Inspired to take a closer look at the BIA, Cahill began looking at the BIA’s annual reports from that era in 1996. “What was surprising,” she said, “was that there were lists of employees with an enormous amount of information about them, such as whether they were married or single, their salary, and so forth.”

At a conference, a scholar told her that the federal government kept personnel files at a location in St. Louis, so Cahill went to St. Louis and submitted a list of all the native women she knew had worked for the BIA.

“They found 55,” she said. “In their files were letters from them saying why they wanted the job, complaints about their supervisors, lists of books they were reading.”

Cahill wondered why so many white women are attracted to the BIA. “For a certain number, it was an adventure. Some equated it with a mission. Their parents wouldn’t let them go to China so they went to the reservation.
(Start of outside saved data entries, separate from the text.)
/-- A loop with no tag, set or carrier period of an earlier RUN (R269, R658). -/
def LoopAx.freshTimes (l : LoopAx) : LoopAx :=
  { l with lastTag := none, lastSet := none, implLast := none, implDone := none, firstTask := true }

/-- The device in RUN with its timebase at 0: clocks (R658, R659), converters (R249, R259), housekeeping (R254), no tick of an earlier RUN in
tags, edges, windows, loops or histories (R658), offset learns (R256), inputs (R410), heat (R457), step outputs (R41), emulation (R384) and
the ring (R541). Excitation follows. -/
def enterRun (s : State) : State :=
  let c := s.clk
  let s := { s with
    clk := { c with tb := 0, epoch := 0, usPart := 4 * c.usPart, marks := runMarks }
    pwr := { s.pwr with st := .run, toRun := false, toSleep := false }
    adc := Vector.replicate 4 { Adc.init with running := true, run := s.free }
    hk := Hk.init
    eng := s.eng.map (fun e => { e with fifo := [], freeAt := 0, stopped := none })
    pwm := s.pwm.map PwmAx.freshTimes
    loop := s.loop.map LoopAx.freshTimes
    car := s.car.map (fun c => { c with stpHigh := false, stpAt := 0, dirPos := false, dirAt := 0, hist := [], taking := none,
                                        fresh := false, replan := none, held := false })
    free := s.free + 1 }
  let s := if s.pwr.vanaLow then orR s Sig.SMP_STAT (invalidMask s) else s
  let s := setB (setB (setB s Sig.CLK_STAT 3 true) Sig.CLK_STAT 4 true) Sig.CLK_STAT 8 false
  let s := forEach (allAxes.filter (fun n => decide (axSt s n = .disabled))) s beginLearn
  let s := forEach allAxes s fbRunEntry
  let s := freshHoneycomb s
  let s := forEach allAxes s emResync
  ringRestart s (rgN s Sig.RING_EN == 1)

/-- PLL_LOCK's whole: RUN, and the excitation of both drivers (R347, R349); none in rescue mode (R92). -/
def runNow (s : State) : State :=
  let s := enterRun s
  if s.pwr.rescue then s else startExc (startExc s 0 false) 1 false

/-- The device out of RUN, back in STANDBY: excitation and converters stop, learns are discarded, the ring ends (R67, R249, R256, R347,
R541). -/
def leaveRun (s : State) : State :=
  let s := dropProbe (stopExc (stopExc s 0) 1)
  let s := { s with adc := Vector.ofFn (fun c => { s.adc[c] with running := false }) }
  let s := forEach allAxes s (fun s n => modOfs s n (fun o => { o with learning := false, spoiled := false }))
  let s := forEach allAxes s fbRunExit
  let s := ringRestart s false
  let s := setB (setB s Sig.CLK_STAT 3 false) Sig.CLK_STAT 4 false
  { s with
    clk := { s.clk with usPart := s.clk.usPart / 4, marks := [] }
    pwr := { s.pwr with st := .standby, idleUs := s.clk.us } }

/-! ### The boot (R85, R91) -/

/-- The always-on registers that a CD reset leaves (R69, R75, R83, R93): wake, alarm, reset cause, LFCLK selection and state. -/
def islandRegs (s : State) : RegFile :=
  let keep := [Sig.WAKE_EN, Sig.WAKE_CAUSE, Sig.ALARM, Sig.RESET_CAUSE, Sig.LFCLK_SRC]
  let f := keep.foldl (fun f k => regWrite f k (rg s k)) []
  let f := regWrite f Sig.CLK_STAT (rg s Sig.CLK_STAT &&& 0x6)
  regWrite f Sig.SUP_STAT (rg s Sig.SUP_STAT &&& 0xE4)

/-- The parts of the record that are on the ND. -/
def ndRec (r : Rec) : Rec :=
  { Rec.init with slices := r.slices, absent := r.absent, skips := r.skips, headBlock := r.headBlock, headOff := r.headOff, oldestBlock := r.oldestBlock, hostPins := r.hostPins,
                  freedPins := r.freedPins, maxSeq := r.maxSeq }

/-- The Finyr port after a reset of the CD: no session; the failures and their lockout stand (R630, R631). -/
def dbgAfter (s : State) : Dbg :=
  let d := s.dbg
  { Dbg.init with draws := d.draws, fails := d.fails, lockForever := d.lockForever, lockUntil := d.lockUntil.map (fun t => t - s.clk.us) }

/-- A resolver channel after a reset: its table copies are on the ND. -/
def rsvAfter (r : RsvAx) : RsvAx := { RsvAx.init with ndA := r.ndA, ndB := r.ndB, ndNewB := r.ndNewB }

/-- The DS at a CD reset: it waits for the new boot to lock the patterns; what it has latched stands (R95, R530). -/
def dsAfter (d : Ds) : Ds :=
  { d with locked := false, last := HbWord.init, hbMissed := 0, hbLost := false, hbReport := false, disagree := false,
           withheldSeq := Ds.init.withheldSeq }

/-- The block with its CD reset and not yet booted: the always-on island, the DD, the ND and the fuses stand (R93 to R95). -/
def clearCd (s : State) : State :=
  { State.reset with
    pending := s.pending
    regs := islandRegs s
    clk := { Clock.init with lf := s.clk.lf, lfPart := s.clk.lfPart }
    pwr := { Pwr.init with straps := s.pwr.straps, vioLow := s.pwr.vioLow, vcoreLow := s.pwr.vcoreLow, vanaLow := s.pwr.vanaLow }
    ds := dsAfter s.ds
    gd := Vector.replicate 8 { GdAx.init with tripAt := none }
    rsv := Vector.ofFn (fun n => rsvAfter s.rsv[n])
    aoClear := s.aoClear
    rcd := ndRec s.rcd
    nd := s.nd
    fuse := s.fuse
    dbg := dbgAfter s
    free := s.free }

/-- The bank that a boot starts, with whether it is the other bank and whether it is a trial; none where both fail (R91, R100, R108). -/
def selectBank (s : State) : State × Option (Nat × Bool × Bool) :=
  let r := currentRec s
  let b := match r with
    | some x => x.bank
    | none => 0
  let trial := match r with
    | some x => x.trial
    | none => false
  if imageStatus s b = stOk then (markBank s b true, some (b, false, trial))
  else
    let s := markBank s b false
    let o := 1 - b
    if imageStatus s o = stOk then (markBank s o true, some (o, true, trial)) else (markBank s o false, none)

/-- The image step of a boot (R91, R92, R102, R106, R108): ACTIVE_BANK, FALLBACK with its new record, TRIAL, REVERTED, RESCUE; with whether
an image runs. -/
def bootImage (s : State) : State × Bool :=
  let q := selectBank s
  match q.2 with
  | some (b, fell, trial) =>
    let s := showVersions (setN q.1 Sig.ACTIVE_BANK b)
    if fell then
      let s := setB (writeRec s b false (1 - b)) Sig.BOOT_STAT 14 true
      let s := if trial then { s with nd := { s.nd with reverted := true } } else s
      (setN s Sig.UPD_STATE (if s.nd.reverted then 5 else 0), true)
    else if trial then (setN (setB s Sig.BOOT_STAT 13 true) Sig.UPD_STATE 4, true)
    else (setN s Sig.UPD_STATE (if s.nd.reverted then 5 else 0), true)
  | none =>
    let s := showVersions q.1
    let trial := match currentRec s with
      | some r => r.trial
      | none => false
    let s := if trial then { s with nd := { s.nd with reverted := true } } else s
    let s := setN s Sig.UPD_STATE (if s.nd.reverted then 5 else 0)
    (setB { s with pwr := { s.pwr with rescue := true } } Sig.BOOT_STAT 15 true, false)

/-- The safe patterns sent to the DS and locked, with the heartbeat losses of the time before cleared by the BOOT words; in RETIRED none is
(R85, R95, R240, R530, R618). -/
def lockPatterns (s : State) : State :=
  if s.fuse.lc = .retired then { s with sup := { s.sup with boot := false } }
  else
    let s := forEach allAxes s (fun s n => setR s (Sig.GD_SAFE_PAT n.val) (rg s (Sig.GD_SAFE_PAT_NEXT n.val)))
    let pats := maskOf allAxes (fun n => rgN s (Sig.GD_SAFE_PAT n.val) == 1)
    { s with ds := { s.ds with locked := true, pats := pats, hbMissed := 0, hbLost := false, hbReport := false }
             sup := { s.sup with boot := false } }

/-- The protection self-test of a boot (R90, R244): skipped, postponed by a lock-out, or run on every axis. -/
def bootTest (s : State) (fails : List (Axis × Nat)) : State :=
  let en := rgN s Sig.BOOT_PST_EN == 1 || decide (s.fuse.lc = .field) || decide (s.fuse.lc = .retired)
  if !en then setB s Sig.BOOT_STAT 7 true
  else if s.ds.vdrvLock then setB s Sig.BOOT_STAT 6 true
  else forEach allAxes s (fun s n => storeTest s n (testFails fails n))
They wanted a job and adventure, somewhere where it was warm.”

Cahill also found six cases of intermarriage between white women and native men. “I was caught up in their stories,” she said. “This was a time when interracial marriage was taboo.”

In one case, in 1888, the news of the marriage was splashed all over the newspapers and the bride was “mortified and frustrated at what was happening,” Cahill said.

Corabelle Fellows married Samuel Campbell, a Sioux, and, Cahill wrote, “editors seized on the titillating sensationalism of the symbolic disparity between the highest level of civilization, represented by a native-born white woman, and savagery, represented by a Native man.”

In the late 1800s, government officials believed that they could “solve the Indian problem” in one generation by assigning reservation lands to individual families and educating the children – and by teaching the Indians how to live like white middle-class farmers.

“When the administrators talked about assimilation it was all or nothing,” Cahill said. Paramount was making sure each Indian family had a home (not a wigwam, for example). To illustrate how little the government officials knew about the Indians, Cahill describes an incident where Friends of the Indian, who had gathered at a conference, asked the Rev. Thomas Riggs, Indian agent for the Standing Rock Reservation in South Dakota, with “probing questions about the details of Dakota family life.”

They wanted to know, for example, if the Indians used soap, towels and wash basins; if the Indians burned their houses after the death of any person; if the Indians used knives, forks and plates; and whether the Indians conducted sun dances.

“These questions demonstrated just how fundamental the home was to the project of Indian assimilation,” Cahill wrote.

To help push the Indians to assimilation, “school employees were supposed to have an emotional relationship with the children. They were trying to break the children’s relationships with their families,” Cahill said.

“This was a way to solve the ‘Indian problem’ so there would be no more treaty obligations or reservation upkeep.”

“Federal Fathers and Mothers” is the fourth book to win the Labriola Center National Book Award. Previous winners and their books are Daniel Cobb, 2008, "Native Activism in Cold War America: The Struggle for Sovereignty";

Paul Rosier, 2009, "Serving Their Country: American Indian Politics and Patriotism in the Twentieth Century”; and Malinda Lowery, 2010, for "Lumbee Indians in the Jim Crow South: Race, Identity, and the Making of a Nation."

Books submitted for consideration for the Labriola Center American Indian National Book Award cross multiple disciplines or fields of study, are relevant to contemporary North American Indian communities, and focus on modern tribal studies, modern biographies, tribal governments or federal Indian policy.

The Labriola National American Indian Data Center, dedicated in 1993, is one of the only repositories within a public university library devoted to American Indian collections. The Labriola Center holds both primary and secondary sources on American Indians across North America.

The center's primary purpose is to promote a better understanding of American Indian language, culture, social, political and economic issues. The Labriola National American Indian Data Center has been endowed by Frank and Mary Labriola, whose wish has been that “the Labriola Center be a source of education and pride for all Native Americans.”